Ignis’s head tipped back to bear his neck to him in silent invitation. “You’ll love me surely and honestly,” Ignis predicted, his voice soft with the tender earnestness of his assurance. “As surely as the conviction that spurred you to wear your heart … quite literally on your sleeves. I know you too well to doubt that you mean things with no less than your full heart. And I want you to know that I welcome this … progression … with no less certainty than you.” His arms encircled his shoulders, pulling him yet closer, until their chests abutted, two heartbeats hammering a syncopated rhythm that soon fell in step with each other in a symbiosis that felt as natural as breathing. “I’ll love you, too. Wait for me until then.”

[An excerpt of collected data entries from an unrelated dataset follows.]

-- ==== Sys2Proof/Tests/Slice0.lean ====
section
/-! SUPPORT. Tests: an ill-formed term for each check of WellFormed, worked values from the spec, and for each statement
with hypotheses a concrete state and operands that meet them, clause by clause. -/

namespace Sys2Proof.Tests

-- The evaluations below run one after another: side by side they would each hold a thread of their own.
set_option Elab.async false

open Sys2Proof Sys2Proof.Machine

/-! ## A small mill -/

/-- The same right level in every area. -/
def rights (l : RightLevel) : List RightLevel := List.replicate 16 l

/-- A console's station entry with every class and feature on offer. -/
def desk (address : Nat) : Station := ⟨address, .console, some .console, ⟨true, true, true⟩, ⟨true, true, true⟩, .low⟩

/-- A station of the plant segment. -/
def plantStation (address : Nat) (k : StationKind) : Station := ⟨address, k, some .plant, { view := true }, {}, .low⟩

/-- Four points in areas 7 and 3, four operators, two controllers, three consoles, an engineering station and the time
master. -/
def tables : Tables where
  points := [
    (10, { defined := true, area := 7, controller := 12, priority := .high, latch := .latched, shelveLimit := 60 }),
    (11, { defined := true, area := 7, controller := 12, priority := .urgent, latch := .ringback }),
    (12, { defined := true, area := 7, controller := 12, shelveLimit := 30, suppressible := true }),
    (13, { defined := true, area := 3, controller := 13, priority := .medium, latch := .ringback, shelveLimit := 480 })]
  roster := [(0, ⟨204, true, 1000, .operator, rights .operate⟩), (1, ⟨301, true, 2000, .shiftLead, rights .operate⟩),
    (2, ⟨400, true, 3000, .engineer, rights .view⟩), (3, ⟨205, true, 1001, .observer, rights .none⟩)]
  stations := [(0, plantStation 12 .controller), (1, desk 49), (2, desk 47), (3, plantStation 5 .engineering),
    (4, plantStation 9 .timeMaster), (5, plantStation 13 .controller), (6, desk 50)]

/-- An ATTACHED console of class FULL with every feature. -/
def fullConsole (op : Nat) : Console := { cls := some .full, features := ⟨true, true, true⟩, seat1 := some op }

def noon : Stamp := ⟨false, 1000, 0⟩

/-- Operator 204 holds area 7 at console 49, 301 sits at console 47, console 50 is DETACHED; controller 12 is LIVE and
13 STALE; three alarms stand in area 7. -/
def mill : State := { State.reset with
  tables := tables
  memory := { copy := tables, valid := true }
  latched := 0
  slots := [(0, ⟨10, .activeUnack, 1, noon, noon, none, false, false, false, false⟩),
    (1, ⟨11, .returnedUnack, 3, noon, noon, none, false, false, false, false⟩),
    (2, ⟨12, .activeAcked, 2, noon, noon, some 204, false, false, false, false⟩)]
  areas := [(7, { authority := .held, holder := some ⟨204, 49, 1⟩, load := 100 })]
  consoles := [(47, fullConsole 301), (49, fullConsole 204), (50, {})]
  controllers := [(12, { live := true, beenLive := true }), (13, {})]
  time := { state := .locked, sec := 1000, high := noon } }

/-- A telegram to the part. -/
def tel (source seat : Byte) (op : Half) (recs : List Rec) : Frame :=
  { dest := 254#8, source := source, seat := seat, seq := 880#16, operator := op, recs := recs }

/-- A request of operator 204 at console 49, seat 1; of 301 at console 47, seat 1. -/
def by204 (recs : List Rec) : Frame := tel 49#8 1#8 204#16 recs
def by301 (recs : List Rec) : Frame := tel 47#8 1#8 301#16 recs

/-- A telegram of controller 12. -/
def by12 (recs : List Rec) : Frame := tel 12#8 0#8 0#16 recs

/-- An open MREQ with one record left. -/
def asked (r : Rec) (selected : Option TableId := none) (s : State := mill) : State := { s with
  request := some { source := 5#8, seq := 1#16, operator := 400#16, selected := selected, todo := [r]
                    results := [⟨0x90#8, [0#8]⟩] } }

/-- The request of `asked`. -/
def request (r : Rec) (selected : Option TableId := none) : Request :=
  { source := 5#8, seq := 1#16, operator := 400#16, selected := selected, todo := [r], results := [⟨0x90#8, [0#8]⟩] }

/-- A record OFFERED by 204 to 301 for area 7. -/
def offered : Handover :=
  { number := 5, kind := .shift, outOp := 204, outConsole := 49, outSeat := 1, inOp := 301, inConsole := 47, inSeat := 1
    areas := [7], state := .offered, attendLeft := 120, left := 900, list := [⟨10, 1, .high, .unreviewed⟩]
    incomplete := false }

/-- The mill with a record open on area 7. -/
def handing (h : Handover) : State := { mill with
  areas := [(7, { authority := .held, holder := some ⟨204, 49, 1⟩, openRecord := some h.number })], records := [h] }

/-- A command outstanding to controller 12. -/
def sent (ticks : Nat) : Command := ⟨42, 49, 1, 204, 880#16, 12, 10, ticks⟩

/-- The state after a step. -/
def after (c : Instr) (s : State) : State :=
  match exec c s with
  | .next t => t
  | .fault f => nomatch f
  | .refused _ => s

/-! ## Well-formedness: an ill-formed term for each check -/

/-- 1000 milliseconds after the tick is the next tick (R161). -/
theorem test_wf_elapsed : Instr.wf (.linkDown 1000 .plant) = false := by decide
/-- A telegram from station 0 (R170). -/
theorem test_wf_source : Instr.wf (.prep 0 (tel 0#8 0#8 0#16 [])) = false := by decide
/-- Seventeen records (R170). -/
theorem test_wf_records : Instr.wf (.prep 0 (by12 (List.replicate 17 ⟨0x01#8, []⟩))) = false := by decide
/-- A record of 256 bytes (R170). -/
theorem test_wf_record_length : Instr.wf (.prep 0 (by12 [⟨0x01#8, List.replicate 256 0#8⟩])) = false := by
  decide +kernel
/-- A body of more than 1200 bytes (R170). -/
theorem test_wf_body : Instr.wf (.prep 0 (by12 (List.replicate 5 ⟨0x01#8, List.replicate 250 0#8⟩))) = false := by
  decide +kernel
/-- A SHELVE record in an ACK (R177). -/
theorem test_wf_ack_record : Instr.wf (.ack 0 (by204 [⟨0x23#8, [0#8, 10#8, 0#8, 1#8]⟩])) = false := by decide
/-- An ACK without a record is a SILENCE (R177). -/
theorem test_wf_ack_empty : Instr.wf (.ack 0 (by204 [])) = false := by decide
/-- A SILENCE carries no record (R80). -/
theorem test_wf_silence : Instr.wf (.silence 0 (by204 [⟨0x21#8, []⟩])) = false := by decide
/-- An OFFER record in an ATTEND (R178). -/
theorem test_wf_attend : Instr.wf (.attend 0 (by204 [⟨0x41#8, []⟩])) = false := by decide
/-- A page number in a PAGE_ALL, and ALL in a PAGE (R73). -/
theorem test_wf_page_all : Instr.wf (.pageAll 0 (by204 [⟨0x34#8, [7#8, 0#8]⟩])) = false := by decide
theorem test_wf_page : Instr.wf (.page 0 (by204 [⟨0x34#8, [7#8, 0xFF#8]⟩])) = false := by decide
/-- PREP is never forwarded, an unnamed kind never discarded (R172). -/
theorem test_wf_pass_through : Instr.wf (.passThrough 0 .plant 0x10#8 (by12 [])) = false := by decide
theorem test_wf_discarded : Instr.wf (.discardedTelegram 0 .plant 0x77#8 (by12 [])) = false := by decide
/-- Area 16, point 8192, station 0 and 255, record 0 (R1, R120, R185). -/
theorem test_wf_area : Instr.wf (.floodExit 16) = false := by decide
theorem test_wf_point : Instr.wf (.chatterRelease 8192) = false := by decide
theorem test_wf_address_low : Instr.wf (.rateHoldEnd 0) = false := by decide
theorem test_wf_address_high : Instr.wf (.rateHoldEnd 255) = false := by decide
theorem test_wf_number : Instr.wf (.notAttended 0) = false := by decide

/-! ## Worked values of the spec -/

/-- The note of R3: chatter on 40 and chatter off 30 store chatter off 24. -/
theorem test_clamp_chatter : (clampPoint { defined := true, chatterOn := 40, chatterOff := 30 }).chatterOff = 24 := by
  decide
/-- The note of R3: URGENT with a shelve limit of 120 stores 0. -/
theorem test_clamp_urgent :
    (clampPoint { defined := true, priority := .urgent, shelveLimit := 120 }).shelveLimit = 0 := by decide
/-- Section 3.6: a load of 768 decays by 12, one of 701 by 10, one of 252 by 4 over four ticks of 16. -/
theorem test_decay_768 : decayed 768 = 756 := by decide
theorem test_decay_701 : decayed 701 = 691 := by decide
theorem test_decay_one : decayed 1 = 0 := by decide
/-- R8 and R16: an occurrence goes from 65535 to 1, a generation from 65535 to 0. -/
theorem test_occurrence_wraps : wrapUpToOne 65535 = 1 := by decide
theorem test_generation_wraps : wrapUp 65535 = 0 := by decide
/-- R9: a timestamp with UNSYNC is older than any without it. -/
theorem test_unsync_is_older : Stamp.older ⟨true, 9, 0⟩ ⟨false, 1, 0⟩ = true := by decide
/-- Section 10.2: two-byte fields stand most significant byte first. -/
theorem test_bytes_of_880 : b2 880 = [0x03#8, 0x70#8] := by decide
/-- R191: SLOT_EVICTION is flag 4. -/
theorem test_eviction_bit : StatusFlag.bit .slotEviction = 0x0010#16 := by decide

/-! ## One step of a command -/

/-- R10, R26: the first ACTIVE report of point 13, with no slot, is an onset in the lowest free slot. -/
theorem test_prep_onset :
    (lookup (after (.prep 0 (tel 13#8 0#8 0#16 [⟨0x01#8, [0#8, 13#8, 1#8]⟩])) mill).slots 3).map (·.state)
      = some .activeUnack := by decide +kernel
/-- R45: it adds the weight of MEDIUM to the load of its area. -/
theorem test_prep_load :
    ((after (.prep 0 (tel 13#8 0#8 0#16 [⟨0x01#8, [0#8, 13#8, 1#8]⟩])) mill).area 3).load = 16 := by decide +kernel
/-- The acknowledged slot of point 13, suppressed at its onset in area 3 in FLOOD; its NORMAL report is a ringback. -/
def suppressed13 : State := { mill with
  slots := [(0, ⟨13, .activeAcked, 1, noon, noon, some 204, false, false, true, false⟩)]
  areas := [(3, { flood := true, load := 800 })] }
def rung13 : State := after (.prep 0 (tel 13#8 0#8 0#16 [⟨0x01#8, [0#8, 13#8, 0#8]⟩])) suppressed13
/-- R14: a ringback in FLOOD leaves SUPPRESSED as it is. -/
theorem test_ringback_keeps_suppressed :
    (lookup rung13.slots 0).map (fun x => (x.state, x.suppressed)) = some (.returnedUnack, true) := by decide +kernel
/-- R29, R78, R100: it is then silent. -/
theorem test_suppressed_ringback_is_silent :
    (lookup rung13.consoles 49).map (fun c => (c.horn, c.notices)) = some (.quiet, []) := by decide +kernel
/-- R46: in FLOOD a ringback of a slot not SUPPRESSED is annunciated and sounds the horn, also of a LOW point that is
suppressible. -/
theorem test_ringback_in_flood_sounds :
    (lookup (after (.prep 0 (tel 13#8 0#8 0#16 [⟨0x01#8, [0#8, 13#8, 0#8]⟩])) { mill with
      tables := { tables with points :=
        [(13, { defined := true, area := 3, controller := 13, latch := .ringback, suppressible := true })] }
      slots := [(0, ⟨13, .activeAcked, 1, noon, noon, some 204, false, false, false, false⟩)]
      areas := [(3, { flood := true, load := 800 })] }).consoles 49).map (fun c => (c.horn, c.notices))
      = some (.sounding, [.newAlarm 3 1 0 0 0 1 0, .horn .sounding]) := by decide +kernel
/-- R100: a change that leaves no slot tells of its area, also where its point is shelved. -/
theorem test_free_of_shelved_tells :
    (lookup (after (.prep 0 (by12 [⟨0x01#8, [0#8, 12#8, 0#8]⟩])) { mill with
      slots := [(2, ⟨12, .activeAcked, 2, noon, noon, some 204, true, false, false, false⟩)]
      shelf := [⟨12, 204, noon, 600, false⟩] }).consoles 49).map (·.notices)
      = some [.newAlarm 7 1 0 0 0 0 0] := by decide +kernel
/-- R52: the slot change of a chatter release is marked as one. -/
theorem test_chatter_release_marked :
    ((clearChatter 12 { s := { mill with
      slots := [(2, ⟨12, .activeUnack, 2, noon, noon, none, false, true, false, false⟩)] } }).changes.map
        fun c => (c.kind, c.released)) = [(.overlay, true)] := by decide +kernel
/-- R120: a HANDOVER notice reports the counts of the review list. -/
theorem test_handover_notice_counts :
    (lookup (after (.attend 0 (by301 [⟨0x42#8, b2 5⟩])) (handing { offered with
      list := [⟨10, 1, .high, .unreviewed⟩, ⟨12, 2, .low, .resolved⟩] })).consoles 49).map (·.notices)
      = some [.handover 5 .shift .review none ⟨2, 0, 1, 1⟩] := by decide +kernel
/-- R58: an acknowledgement of another occurrence changes no slot. -/
theorem test_ack_stale : (after (.ack 0 (by204 [⟨0x21#8, [0#8, 10#8, 0#8, 2#8]⟩])) mill).slots = mill.slots := by
  decide +kernel
/-- R10 to R12: an acknowledged active alarm is ACTIVE_ACKED. -/
theorem test_ack_ok :
    (lookup (after (.ack 0 (by204 [⟨0x21#8, [0#8, 10#8, 0#8, 1#8]⟩])) mill).slots 0).map (·.state)
      = some .activeAcked := by decide +kernel
/-- R57, R12: a SHIFT_LEAD acknowledges the returned URGENT alarm of an area another holds, and its slot is freed. -/
theorem test_ack_urgent_by_shift_lead :
    lookup (after (.ack 0 (by301 [⟨0x21#8, [0#8, 11#8, 0#8, 3#8]⟩])) mill).slots 1 = none := by decide +kernel
/-- R66: a shelve of 90 minutes at a limit of 60 is granted 60, 3600 ticks. -/
theorem test_shelve_clamped :
    ((after (.shelve 0 (by204 [⟨0x23#8, [0#8, 10#8, 0#8, 90#8]⟩])) mill).shelf.map (·.ticks)) = [3600] := by
  decide +kernel
/-- R113: a HELD area is not another's to claim. -/
theorem test_claim_held : ((after (.claim 0 (by301 [⟨0x26#8, [7#8]⟩])) mill).area 7).holder
    = some ⟨204, 49, 1⟩ := by decide +kernel
/-- R114: an UNHELD one is. -/
theorem test_claim_unheld : ((after (.claim 0 (by301 [⟨0x26#8, [3#8]⟩])) mill).area 3).holder
    = some ⟨301, 47, 1⟩ := by decide +kernel
/-- R108: the area of a console that falls silent is in GRACE for 60 ticks. -/
theorem test_console_lost :
    ((after (.consoleSilenceExpiry 49) { mill with
      owed := [.consoleSilence 49], consoles := [(47, fullConsole 301), (49, { fullConsole 204 with silence := 2 })]
    }).area 7).graceLeft = 60 := by decide +kernel
/-- Section 8, worked example: the tag counter stands at 41 and the command takes tag 42. -/
theorem test_opcmd_tag :
    (after (.opcmd 0 (by204 [⟨0x29#8, [0#8, 10#8]⟩])) { mill with tagCounter := 41 }).commands.map (·.tag) = [42] := by
  decide +kernel
/-- R155: unconfirmed, it ends and counts for its controller. -/
theorem test_confirm_limit :
    (lookup (after .confirmLimitExpiry { mill with commands := [sent 1], owed := [.confirm 42] }).controllers 12).map
      (·.slow) = some 1 := by decide +kernel
/-- R47: a tick takes a load of 100 to 99. -/
theorem test_tick_load : ((after .tick mill).area 7).load = 99 := by decide +kernel
/-- R165: without a mark the time value gains one second at a tick. -/
theorem test_tick_time : (after .tick mill).time.sec = 1001 := by decide +kernel
/-- R98: the holder of an area HELD is not logged out. -/
theorem test_logout_holder :
    ((lookup (after (.logout 0 (by204 [])) mill).consoles 49).bind fun c => c.seatOp 1) = some 204 := by
  decide +kernel
/-- R98: another operator is. -/
theorem test_logout :
    ((lookup (after (.logout 0 (by301 [])) mill).consoles 47).bind fun c => c.seatOp 1) = none := by decide +kernel
/-- R184: a READ before any SELECT is answered NO_SELECT (0x40). -/
theorem test_read_no_select :
    ((after .mreqRead (asked ⟨0x82#8, [0#8, 0#8]⟩)).plant.sending.map fun x => match x with
      | .own e => e.telegram.frame.recs | .forward t => t.frame.recs)
      = some [⟨0x90#8, [0x00#8]⟩, ⟨0x90#8, [0x40#8]⟩] := by decide +kernel
/-- Log 78: a READ of a wrong length is BAD_REQUEST (0x02) also before any SELECT. -/
theorem test_read_wrong_length : (readOp (request ⟨0x82#8, [0#8]⟩) [0#8] mill).code = 0x02#8 := by decide +kernel
/-- Log 77: with bits 1 to 7 of the options set and FORCE not, a WRITE to a point with a slot is still IN_USE (0x41, R4). -/
theorem test_write_options_bits :
    (writeOp .points writePoint (request ⟨0x83#8, []⟩) [0#8, 10#8, 0xFE#8, 1#8, 1#8, 0#8] mill).code
      = 0x41#8 := by decide +kernel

Gladio said nothing, only nodded his understanding, his teeth sinking into the breadth of Ignis’s shoulder, as he marked the first of a constellation he’d leave that night. “Don’t promise what you don’t have control over,” he implored, half dizzy at the familiar fraicheur of citron and vetiver that scented Ignis’s skin. “This is enough. For the rest of my life, this much would be enough. We’ll take it slow. We’ll take our time. I’m not asking for anything more than that.”
“Very well,” Ignis agreed, with something like relief spreading through his chest, like a weight freed. “I’ll agree to that much. But there’s a prescience in my bones I can’t deny. I’m going to fall in love with you. There’s no helping that. You’ve left me little choice, you see. And I no longer have the will or desire to deny that.”
He felt Gladio limpen, all of a sudden accosted with the full weight of him nearly crushing him whole, but only for a moment until he remembered himself. “Then I’ll look forward to watching you fall,” he laughed, falling back upon the opposite arm of the sofa and pulling ignis atop him. For safety’s sake.
“As I have,” Ignis rejoined, his lips sucking a mark into the soft flesh beneath the hard line of his jaw. “There. We’re even now.”
“Not yet,” Gladio corrected lightly, his hands wandering boldly up the lengths of his slender thighs. “But we will be.”